Paul Stamatiou, founder of blog suggestion company Skribit, and automotive spokesgeek, has joined real-time mobile notification outfit Notifo. A product of this Winter’s Ycombinator, its product is currently available for iPhones and in development for Android and Blackberry.
Stamatiou is joining the San Francisco-based start-up as a co-founder with fellow Georgia Tech alumnus Chad Etzel. The now two-man shop is, like the early days of Hewlett-Packard and Google, actually in a garage in Menlo Park.
The company provides an API that allows any provider to create an immediate mobile messaging services for users, anything from new product release to a band’s tour, which are then delivered through Notifo. The service is free, so far, to end-users, though charging fees for premier delivery is a future possibility. Service providers start out with a free base rate and are charged based on the number of messages sent.
Notifo is operating at a confluence of two increasingly-strong trends, both of which we’ve written about extensively, mobile and real-time, which is the element that attracted Stamatiou.
“For me the draw was about a super early stage start-up really grasping on to a nice market. I’ve never done mobile before and wanted to dive into something that was intriguing. Notifo offers the best of mobile and real-time.”

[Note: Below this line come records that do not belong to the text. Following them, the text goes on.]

-- ==== Sys2Proof/Laws/Ops.lean ====
section
/-! SUPPORT. What each shared operation of Ops.lean leaves as it was: one lemma per operation and field of the device it does not write. -/

namespace Sys2Proof.Machine

/-! `emit` writes out -/

@[simp] theorem emit_now (o : Output) (d : Device) : (emit o d).now = d.now := rfl
@[simp] theorem emit_cfg (o : Output) (d : Device) : (emit o d).cfg = d.cfg := rfl
@[simp] theorem emit_oldCfgs (o : Output) (d : Device) : (emit o d).oldCfgs = d.oldCfgs := rfl
@[simp] theorem emit_switching (o : Output) (d : Device) : (emit o d).switching = d.switching := rfl
@[simp] theorem emit_glb (o : Output) (d : Device) : (emit o d).glb = d.glb := rfl
@[simp] theorem emit_flt (o : Output) (d : Device) : (emit o d).flt = d.flt := rfl
@[simp] theorem emit_sq (o : Output) (d : Device) : (emit o d).sq = d.sq := rfl
@[simp] theorem emit_ctr (o : Output) (d : Device) : (emit o d).ctr = d.ctr := rfl
@[simp] theorem emit_ports (o : Output) (d : Device) : (emit o d).ports = d.ports := rfl
@[simp] theorem emit_buf (o : Output) (d : Device) : (emit o d).buf = d.buf := rfl
@[simp] theorem emit_fwd (o : Output) (d : Device) : (emit o d).fwd = d.fwd := rfl
@[simp] theorem emit_tim (o : Output) (d : Device) : (emit o d).tim = d.tim := rfl
@[simp] theorem emit_sch (o : Output) (d : Device) : (emit o d).sch = d.sch := rfl
@[simp] theorem emit_asd (o : Output) (d : Device) : (emit o d).asd = d.asd := rfl
@[simp] theorem emit_fwl (o : Output) (d : Device) : (emit o d).fwl = d.fwl := rfl
@[simp] theorem emit_msc (o : Output) (d : Device) : (emit o d).msc = d.msc := rfl
@[simp] theorem emit_keeper (o : Output) (d : Device) : (emit o d).keeper = d.keeper := rfl
@[simp] theorem emit_pair (o : Output) (d : Device) : (emit o d).pair = d.pair := rfl
@[simp] theorem emit_wy (o : Output) (d : Device) : (emit o d).wy = d.wy := rfl
@[simp] theorem emit_top (o : Output) (d : Device) : (emit o d).top = d.top := rfl
@[simp] theorem emit_can (o : Output) (d : Device) : (emit o d).can = d.can := rfl
@[simp] theorem emit_mvb (o : Output) (d : Device) : (emit o d).mvb = d.mvb := rfl
@[simp] theorem emit_gw (o : Output) (d : Device) : (emit o d).gw = d.gw := rfl
@[simp] theorem emit_ssn (o : Output) (d : Device) : (emit o d).ssn = d.ssn := rfl
@[simp] theorem emit_boot (o : Output) (d : Device) : (emit o d).boot = d.boot := rfl
@[simp] theorem emit_flash (o : Output) (d : Device) : (emit o d).flash = d.flash := rfl
@[simp] theorem emit_dseq (o : Output) (d : Device) : (emit o d).dseq = d.dseq := rfl
@[simp] theorem emit_ccr (o : Output) (d : Device) : (emit o d).ccr = d.ccr := rfl
@[simp] theorem emit_sec (o : Output) (d : Device) : (emit o d).sec = d.sec := rfl
@[simp] theorem emit_hif (o : Output) (d : Device) : (emit o d).hif = d.hif := rfl
@[simp] theorem emit_ncp (o : Output) (d : Device) : (emit o d).ncp = d.ncp := rfl
@[simp] theorem emit_clk (o : Output) (d : Device) : (emit o d).clk = d.clk := rfl
@[simp] theorem emit_otp (o : Output) (d : Device) : (emit o d).otp = d.otp := rfl
@[simp] theorem emit_keyTable (o : Output) (d : Device) : (emit o d).keyTable = d.keyTable := rfl
@[simp] theorem emit_certs (o : Output) (d : Device) : (emit o d).certs = d.certs := rfl
@[simp] theorem emit_freeCtr (o : Output) (d : Device) : (emit o d).freeCtr = d.freeCtr := rfl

Notifo works on the assumption that most companies not devoted to the mobile space are not gladly going to go off-road and develop their own notification service when they can grab one off the rack. Boxcar‘s iPhone app is one of the few current competitors in the field. (RWW coverage here.)
So far, Ycombinator’s Hacker News, push.ly, PopularNewReleases, Femtoo and Listia.com all use Notifo.
After introducing Notifo 2.0 for the iPhone, the two partners will jump into Android and Blackberry dev, said Etzel.
“We’ll be going headlong into both Android and Blackberry apps. We’ve struck up partnerships with both the Android and RIM development teams to get going on those apps.”